/-- O19: a thief with its victim; a request at the victim; answers with an entry and empty; a back-off. -/
def stealing (s : State) (a : Option Nat) (r : Option (Option Child)) (b : Option (BitVec 64)) : State := onC s fun c => { c with steal := { c.steal with asked := a, answer := r, backoff := b } }
theorem witness_StealingMovesEntries : ∀ c ∈ ([
    (gang base [0, 1], fun s => isThief s 0 && (core0 s).steal.backoff == none && ((taskOn s 0).map fun t => (victimsOf t 0 ((core0 s).steal.last.getD 0)).head?) == some (some 1)),
    (stealing (updCore base 1 fun c => { c with deque := [child] }) (some 1) none none, fun s => (core0 s).steal.asked == some 1 && (core0 s).steal.answer.isNone && firstOnWay s 0 1 .steal),
    (stealing base (some 1) (some (some child)) none, fun s => (core0 s).steal.answer == some (some child) && firstOnWay s 1 0 .stolen),
    (stealing (gang base [0, 1]) (some 1) (some none) none, fun s => (core0 s).steal.answer == some none && (taskOn s 0).isSome && (core0 s).steal.backoff == none),
    ({ stealing base none none (some 5) with clk := 261 }, fun s => (core0 s).steal.backoff == some 5 && decide (256 ≤ (s.clk - 5).toNat))] : List At), c.2 c.1 = true := by decide +kernel

/-- O20: a strand ready to depart; a context at a target with room and with none; refused, backed off, accepted. -/
def flight (p : FlightPhase) : Flight := { id := 4, src := 0, sid := 0, dst := 1, ctx := ctx 8, phase := p }
theorem witness_MigrationMovesStrands_a : let s := onT (roam (gang base [0, 1])) fun t => { t with wait := some (.migrate 1) }
    ((strandAt? s 0 0).any (fun u => u.wait == some (.migrate 1) && !u.stopped && u.pending == []) && accsOf s 0 0 == [] &&
      ((taskOn s 0).any fun k => k.goesOn 0) && s.flights == []) = true := by decide +kernel
theorem witness_MigrationMovesStrands_b : ∀ p ∈ [FlightPhase.sent, .refused, .backoff, .accepted], ∀ n ∈ [31, 32],
    let s := updCore { base with flights := [flight p], clk := 256 } 1 fun c => { c with arrivals := List.replicate n (ctx 8) }
    (flightAt? s 4 p == some (flight p) && firstOnWay s 0 1 (.context 4) && firstOnWay s 1 0 (.contextAnswer 4) && (coreAt s 1).arrivals.length == n && s.flights == [flight p] && decide (256 ≤ (s.clk - (flight p).since).toNat)) = true := by decide +kernel

/-! ### Witnesses: vectors -/

/-- A word and its place once its operands are 0, its pointers aligned, and the queue has room. -/
def vplain (l : List Instr) : List Case := l.map fun i => (place i, i, fun s x i => !debugOn (afterReads s x i) x.g && decide (x.c.vq.length < 2) &&
  (xNums i).all (fun n => xAddr x.t n % 64 == 0) && (!vecAccess i || accessReady s x.g x.sid false) && (queuedWord i || (input s x i 0).toNat % 64 == 0) && x.t.hint == .none && x.c.lock.isNone)
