-- ==== Sys2Proof/Laws/Ops.lean ====
section
/-! SUPPORT. What each shared operation can do, said once: the checksum generator, the validator, the constructors, the level-T
response operations. -/

namespace Sys2Proof.Machine

theorem csum_toNat (s : List Byte) : (csum s).toNat = (s.map BitVec.toNat).sum % 256 := by
  simp [csum]

@[simp] theorem csum_nil : csum [] = 0 := rfl

/-- One more byte adds itself (R84's recurrence). -/
theorem csum_snoc (s : List Byte) (b : Byte) : csum (s ++ [b]) = csum s + b := by
  apply BitVec.eq_of_toNat_eq
  simp [csum]

theorem csum_cons (b : Byte) (s : List Byte) : csum (b :: s) = b + csum s := by
  apply BitVec.eq_of_toNat_eq
  simp [csum]

/-- The length of a framed message (R85). -/
theorem frameOf_length (v : Variant) (s : List Byte) : (frameOf v s).length = s.length + if ck v then 1 else 0 := by
  cases v <;> simp [frameOf, ck]

/-- A frame constructor whose frame fits answers: FRAME holds exactly the frame, the result is the frame. -/
theorem construct_eq {v : Variant} {base : List Byte} (s : State) (h : (frameOf v base).length ≤ maxFrame) :
    construct v base s = .next (answered s (cellsFrom 0 (frameOf v base)) (.frame (frameOf v base))) := by
  have hw := frameWriteFrom_cells (bytes := []) (more := frameOf v base) (by simpa using h)
  simp only [cellsFrom, List.length_nil, List.nil_append] at hw
  simp only [construct, hw]
  rfl

theorem rlen_pos (v : Variant) : hidx v < rlen v ∧ 0 < rlen v := by cases v <;> decide

/-- `VALIDATE` on a response of the wrong length. -/
theorem validate_len {v : Variant} {resp : List Byte} (h : resp.length ≠ rlen v) : validate v resp = some rejectedLen := by
  simp [validate, h]

/-- `VALIDATE` on a response of the right length with a wrong header byte. -/
theorem validate_head {v : Variant} {resp : List Byte} (h : resp.length = rlen v) (hh : resp[hidx v]? ≠ some (hval v)) :
    validate v resp = some rejectedHead := by
  have hlt : hidx v < resp.length := h ▸ (rlen_pos v).1
  have hget : resp[hidx v]? = some resp[hidx v] := List.getElem?_eq_getElem hlt
  simp only [hget, ne_eq, Option.some.injEq] at hh
  simp [validate, h, respRead, hget, hh]

/-- `VALIDATE` on a response of the right length with the right header byte: the checksum decides, if the variant has one. -/
theorem validate_body {v : Variant} {resp : List Byte} {a : Byte} (h : resp.length = rlen v)
    (hh : resp[hidx v]? = some (hval v)) (ha : resp[rlen v - 1]? = some a) :
    validate v resp =
      some (if ck v = true ∧ csum (resp.take (rlen v - 1)) ≠ a then rejectedCsum (csum (resp.take (rlen v - 1))) a
        else accepted) := by
  cases hc : ck v <;> simp [validate, h, respRead, hh, ha, hc]
  split <;> simp_all

/-- `VALIDATE` always answers: it never reads outside the response (R34, R82). -/
theorem validate_isSome (v : Variant) (resp : List Byte) : ∃ w, validate v resp = some w := by
  by_cases h : resp.length = rlen v
  · by_cases hh : resp[hidx v]? = some (hval v)
    · have hlt : rlen v - 1 < resp.length := by have := (rlen_pos v).2; omega
      exact ⟨_, validate_body h hh (List.getElem?_eq_getElem hlt)⟩
    · exact ⟨_, validate_head h hh⟩
  · exact ⟨_, validate_len h⟩

/-- What a verdict can be (R14): accepted on a response of the right length, or rejected with a cause. -/
theorem validate_cases {v : Variant} {resp : List Byte} {w : Verdict} (h : validate v resp = some w) :
    (w = accepted ∧ resp.length = rlen v) ∨ w = rejectedLen ∨ w = rejectedHead ∨ ∃ e a, w = rejectedCsum e a ∧ e ≠ a := by
  by_cases hl : resp.length = rlen v
  · by_cases hh : resp[hidx v]? = some (hval v)
    · have hlt : rlen v - 1 < resp.length := by have := (rlen_pos v).2; omega
      rw [validate_body hl hh (List.getElem?_eq_getElem hlt)] at h
      split at h
      · rename_i hc
        exact .inr (.inr (.inr ⟨_, _, (Option.some.inj h).symm, hc.2⟩))
      · exact .inl ⟨(Option.some.inj h).symm, hl⟩
    · rw [validate_head hl hh] at h
      exact .inr (.inr (.inl (Option.some.inj h).symm))
  · rw [validate_len hl] at h
    exact .inr (.inl (Option.some.inj h).symm)

/-- A record is made where every byte of the layout can be read, and its lanes are those bytes. -/
theorem recordOf_eq {v : Variant} {read : Nat → Option Byte} {lanes : List Byte} (hl : lanes.length = rlen v)
    (hr : ∀ k, k < rlen v → read k = lanes[k]?) : ∃ record, recordOf v read = some record ∧ namedLanes record = lanes ∧
      namedLen record = rlen v ∧ (v = .orig ↔ ∃ r, record = .orig r) := by
  cases v <;> simp only [rlen] at hl hr
  · match lanes, hl with
    | [_, _, _, _, _, _, _, _, _, _, _], _ =>
      simp [recordOf, hr, namedLanes, namedLen, rlen]
  all_goals
    match lanes, hl with
    | [_, _, _, _, _, _, _, _, _, _, _, _, _, _], _ =>
      simp [recordOf, hr, namedLanes, namedLen, rlen]

/-- `VALID` of level T delivers the verdict. -/
theorem checkResponse_eq {v : Variant} {s : State} {w : Verdict} (h : validate v s.resp = some w) :
    checkResponse v s = .next (answered s s.frame (.valid w)) := by
  simp only [checkResponse, h]; rfl

/-- `PARSE` of level T on a rejected response. -/
theorem parseResponse_error {v : Variant} {s : State} {w : Verdict} (h : validate v s.resp = some w) (hw : w.ok = false) :
    parseResponse v s = .next (answered s s.frame (.parseContract w.rej)) := by
  simp only [parseResponse, h, hw]; rfl

/-- `PARSE` of level T on an accepted response. -/
theorem parseResponse_ok {v : Variant} {s : State} (h : validate v s.resp = some accepted) :
    ∃ record, parseResponse v s = .next (answered s s.frame (.named record)) ∧ namedLanes record = s.resp ∧
      namedLen record = rlen v ∧ (v = .orig ↔ ∃ r, record = .orig r) := by
  have hl : s.resp.length = rlen v := by
    rcases validate_cases h with ⟨-, hl⟩ | h | h | ⟨e, a, h, -⟩
    · exact hl
    all_goals cases h
  obtain ⟨record, hr, hrest⟩ := recordOf_eq (v := v) (read := respRead s.resp) hl fun k _ => rfl
  refine ⟨record, ?_, hrest⟩
  simp only [parseResponse, h, accepted, hr]; rfl

end Sys2Proof.Machine
end

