-- ==== Sys2Proof/Tests/Slice0.lean ====
section
/-! SUPPORT. The model's own tests: ill-formed terms refused, every command word decoded, one-step results against the vectors of
spec/95_test_vectors.md (section numbers in each comment), and for every statement with hypotheses a state that meets them. -/

namespace Sys2Proof.Tests

open Sys2Proof.Machine

/-! Helpers. -/

/-- An idle block just after reset with these ports. -/
def portState (op : Operands) (resp : List Byte) : State := { State.reset with op := op, resp := resp }

/-- An idle block just after reset with these offers. -/
def offered (es : List Event) : State := { State.reset with inbox := es }

def resultOf : Outcome → Option Result
  | .next t => t.resPort
  | _ => none

def frameAfter : Outcome → Memory
  | .next t => t.frame
  | _ => []

def nextOf : Outcome → Option State
  | .next t => some t
  | _ => none

def faultOf : Outcome → Option Fault
  | .fault f => some f
  | _ => none

/-- persist, FF, 80, 00, ww 77, cw 66, COLORS, on: every operand with a value of its own. -/
def opOn : Operands :=
  { turnOn := true, persist := true, red := 0xFF, green := 0x80, blue := 0x00, warmWhite := 0x77, coolWhite := 0x66,
    mode := 0xF0 }

/-- nopersist, 0, 0, 0, FF, WHITES, off. -/
def opOff : Operands :=
  { turnOn := false, persist := false, red := 0, green := 0, blue := 0, warmWhite := 0xFF, coolWhite := 0, mode := 0x0F }

/-- Scenario 4 of section 1.1. -/
def opScenario : Operands :=
  { turnOn := false, persist := true, red := 0xBC, green := 0xC1, blue := 0xFF, warmWhite := 0, coolWhite := 0, mode := 0xF0 }

/-- Scenario 5 of section 1.1 with last byte `x`. -/
def response14 (x : Byte) : List Byte :=
  [0x81, 0x25, 0x23, 0x61, 0x21, 0x06, 0x38, 0x05, 0x06, 0xF9, 0x01, 0x00, 0x0F, x]

/-- R1 and R2 of section 3.2: index 1 is `x`. -/
def response11 (x : Byte) : List Byte := [0x66, x, 0x23, 0x41, 0x21, 0x0A, 0xFF, 0x00, 0x00, 0x01, 0x99]

/-! Well-formedness: for each check an ill-formed term that it refuses. -/

theorem test_reserved_variant_refused : CommandWord.wellFormed 0x18 = false := by decide
theorem test_reserved_operation_refused : CommandWord.wellFormed 0x07 = false := by decide
theorem test_legal_word_passes : CommandWord.wellFormed 0x16 = true := by decide
theorem test_byte_literal_bounds : byteLiteral 255 = true ∧ byteLiteral 256 = false := by decide
theorem test_mode_literal_refused :
    (ModeOperand.literal 256).wellFormed = false ∧ (ModeOperand.code .whites).wellFormed = true := by decide
theorem test_levelsO_line_refused : (Asm.levelsO 0 256 0).wellFormed = false := by decide
theorem test_levels8_line_refused :
    (Asm.levels8 true 0 0 0 256 (.code .all)).wellFormed = false ∧
    (Asm.levels8 true 0 0 0 0 (.literal 256)).wellFormed = false := by decide
theorem test_levels9_line_refused : (Asm.levels9 true 0 0 0 0 256 (.code .all)).wellFormed = false := by decide
theorem test_valid_line_refused : (Asm.valid .b8 [0, 256]).wellFormed = false := by decide
theorem test_parse_line_refused : (Asm.parse .orig [300]).wellFormed = false := by decide
theorem test_word_line_refused : (Asm.word 32).wellFormed = false ∧ (Asm.word 31).wellFormed = true := by decide
theorem test_ill_formed_line_is_not_assembled : assemble (.levelsO 0 0 256) .zero [] = none := by decide

/-! Decoding: every row of 30_encoding.md R70, the word written out bit by bit as vsel then opc. -/

theorem test_decode_original :
    decodeTableWord 8 0b00000 = some .queryO ∧ decodeTableWord 8 0b00001 = some .stchgO ∧
    decodeTableWord 8 0b00010 = some .levelsO ∧ decodeTableWord 8 0b00011 = some .validO ∧
    decodeTableWord 8 0b00100 = some .parseO ∧ decodeTableWord 8 0b00101 = some .rlenO ∧
    decodeTableWord 8 0b00110 = some .nameO := by decide
theorem test_decode_eight_byte :
    decodeTableWord 8 0b01000 = some .query8 ∧ decodeTableWord 8 0b01001 = some .stchg8 ∧
    decodeTableWord 8 0b01010 = some .levels8 ∧ decodeTableWord 8 0b01011 = some .valid8 ∧
    decodeTableWord 8 0b01100 = some .parse8 ∧ decodeTableWord 8 0b01101 = some .rlen8 ∧
    decodeTableWord 8 0b01110 = some .name8 := by decide
theorem test_decode_nine_byte :
    decodeTableWord 8 0b10000 = some .query9 ∧ decodeTableWord 8 0b10001 = some .stchg9 ∧
    decodeTableWord 8 0b10010 = some .levels9 ∧ decodeTableWord 8 0b10011 = some .valid9 ∧
    decodeTableWord 8 0b10100 = some .parse9 ∧ decodeTableWord 8 0b10101 = some .rlen9 ∧
    decodeTableWord 8 0b10110 = some .name9 := by decide
theorem test_encode_fields : encode .levels8 = 0x0A ∧ encode .parse9 = 0x14 ∧ encode .nameO = 0x06 := by decide
theorem test_reserved_rejected_by_name :
    decodeBytes [0x1F] = .error (.reserved 0x1F) ∧ decodeBytes [0x0F] = .error (.reserved 0x0F) := by decide
theorem test_wide_byte_rejected_by_name : decodeBytes [0x20] = .error (.notACommandWord 0x20) := by decide
theorem test_empty_rejected_by_name : decodeBytes [] = .error .empty := by decide
theorem test_rest_handed_back : decodeBytes [0x08, 0xFF] = .ok (.query8, [0xFF]) := by decide
theorem test_instr_well_formed : Instr.wellFormed .levels9 = true := by decide

/-! The helpers of R84 to R88 (section 2.1). -/

theorem test_checksum_vectors :
    csum [] = 0 ∧ csum [0xFF, 0x01] = 0 ∧ csum [0x80, 0x80] = 0 ∧ csum (List.replicate 13 0xFF) = 0xF3 ∧
    csum [0x81, 0x8A, 0x8B] = 0x96 ∧ csum [0x71, 0x24, 0x0F] = 0xA4 := by decide
theorem test_framing_vectors :
    frameOf .orig [0xEF, 0x01, 0x77] = [0xEF, 0x01, 0x77] ∧ frameOf .b8 [0x81, 0x8A, 0x8B] = [0x81, 0x8A, 0x8B, 0x96] := by
  decide
theorem test_frame_write_bounds :
    frameWrite [] 8 0x50 = some [(8, 0x50)] ∧ frameWrite [] 9 0x50 = none ∧
    frameWrite [(3, 1), (5, 2)] 4 7 = some [(3, 1), (4, 7), (5, 2)] ∧ frameWrite [(3, 1)] 3 7 = some [(3, 7)] := by decide
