/-- What an instruction decodes to: its commands, or a trap vector and DETAIL (R554, R564). -/
inductive Decoded where
  | ops (l : List Tuirus)
  | trap (vector detail : Nat)
  deriving DecidableEq, Repr

/-- What a run of compact syllables decodes to: an instruction and its length, a trap, or the wish for more syllables. -/
inductive CDecoded where
  | op (i : Tuirus) (x : Pfx)
  | trap (vector detail : Nat)
  | more
  deriving DecidableEq, Repr

/-- A number of `n` bits sign-extended to a word (R542). -/
def signExt (n v : Nat) : Word := if bitOf v (n - 1) then BitVec.ofNat 36 (v + (2 ^ 36 - 2 ^ n)) else BitVec.ofNat 36 v

/-- A number of `n` bits as an integer. -/
def signInt (n v : Nat) : Int := if bitOf v (n - 1) then (v : Int) - 2 ^ n else v

/-- Operations of format RRR but SEL, CACHE, JMPR and CALLR, with which of rd, ra, rb must be 0 (R551). -/
def opRrr (op rd ra rb : Nat) : Option (Tuirus × Bool) :=
  match op with
  | 0x01 => some (.add rd ra rb, false)
  | 0x02 => some (.adc rd ra rb, false)
  | 0x03 => some (.sub rd ra rb, false)
  | 0x04 => some (.sbc rd ra rb, false)
  | 0x05 => some (.cmp ra rb, rd != 0)
  | 0x06 => some (.and_ rd ra rb, false)
  | 0x07 => some (.or_ rd ra rb, false)
  | 0x08 => some (.xor rd ra rb, false)
  | 0x09 => some (.andn rd ra rb, false)
  | 0x0A => some (.tst ra rb, rd != 0)
  | 0x0B => some (.mov rd rb, ra != 0)
  | 0x0C => some (.neg rd rb, ra != 0)
  | 0x0D => some (.not_ rd rb, ra != 0)
  | 0x0E => some (.shl rd ra rb, false)
  | 0x0F => some (.shr rd ra rb, false)
  | 0x10 => some (.sar rd ra rb, false)
  | 0x11 => some (.ror rd ra rb, false)
  | 0x12 => some (.mulu rd ra rb, false)
  | 0x13 => some (.muls rd ra rb, false)
  | 0x14 => some (.divu rd ra rb, false)
  | 0x15 => some (.divs rd ra rb, false)
  | 0x16 => some (.clz rd ra, rb != 0)
  | 0x17 => some (.popc rd ra, rb != 0)
  | 0x19 => some (.mff rd, ra != 0 || rb != 0)
  | 0x1A => some (.mtf ra, rd != 0 || rb != 0)
  | _ => none

/-- Cache maintenance operations (R469). -/
def opCache (f : Nat) (oct : Bool) (rd ra rb : Nat) : Option Tuirus :=
  match f with
  | 0 => some (.clean oct ra)
  | 1 => some (.inval oct ra)
  | 2 => some (.cleanInval oct ra)
  | 3 => some (.zero oct ra)
  | 4 => some (.lock oct rd ra)
  | 5 => some (.unlock oct ra)
  | 6 => some (.cleanRange oct ra rb)
  | 7 => some (.invalRange oct ra rb)
  | 8 => some (.cleanInvalRange oct ra rb)
  | 9 => some (.invalI oct ra)
  | 10 => some (.sync)
  | _ => none

/-- Operations of format RRI, with an immediate of `n` bits, and whether a field that must be 0 is not (R551). -/
def opRri (op rd ra n imm : Nat) : Option (Tuirus × Bool) :=
  let u := BitVec.ofNat 36 imm
  let sh := imm / 64 != 0
  let k := imm % 64
  match op with
  | 0x20 => some (.addi rd ra (signExt n imm), false)
  | 0x21 => some (.cmpi ra (signExt n imm), rd != 0)
  | 0x22 => some (.andi rd ra u, false)
  | 0x23 => some (.ori rd ra u, false)
  | 0x24 => some (.xori rd ra u, false)
  | 0x25 => some (.shli rd ra k, sh)
  | 0x26 => some (.shri rd ra k, sh)
  | 0x27 => some (.sari rd ra k, sh)
  | 0x28 => some (.rori rd ra k, sh)
  | 0x29 => some (.ext rd ra (bitsOf imm 11 6) k, false)
  | 0x2A => some (.exts rd ra (bitsOf imm 11 6) k, false)
  | 0x2B => some (.ins rd ra (bitsOf imm 11 6) k, false)
  | 0x2C => some (.movhi rd u, ra != 0)
  | 0x2D => some (.mfsr rd imm, ra != 0)
  | 0x2E => some (.mtsr ra imm, rd != 0)
  | _ => none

● **WHAT THE EXERCISE ASKS**: Looking through the records, copy out every line in which the word "warmWhite" is found.

● **ANSWER FOR THIS EXERCISE**:
  { turnOn := true, persist := true, red := 0xFF, green := 0x80, blue := 0x00, warmWhite := 0x77, coolWhite := 0x66,
  { turnOn := false, persist := false, red := 0, green := 0, blue := 0, warmWhite := 0xFF, coolWhite := 0, mode := 0x0F }
  { turnOn := false, persist := true, red := 0xBC, green := 0xC1, blue := 0xFF, warmWhite := 0, coolWhite := 0, mode := 0xF0 }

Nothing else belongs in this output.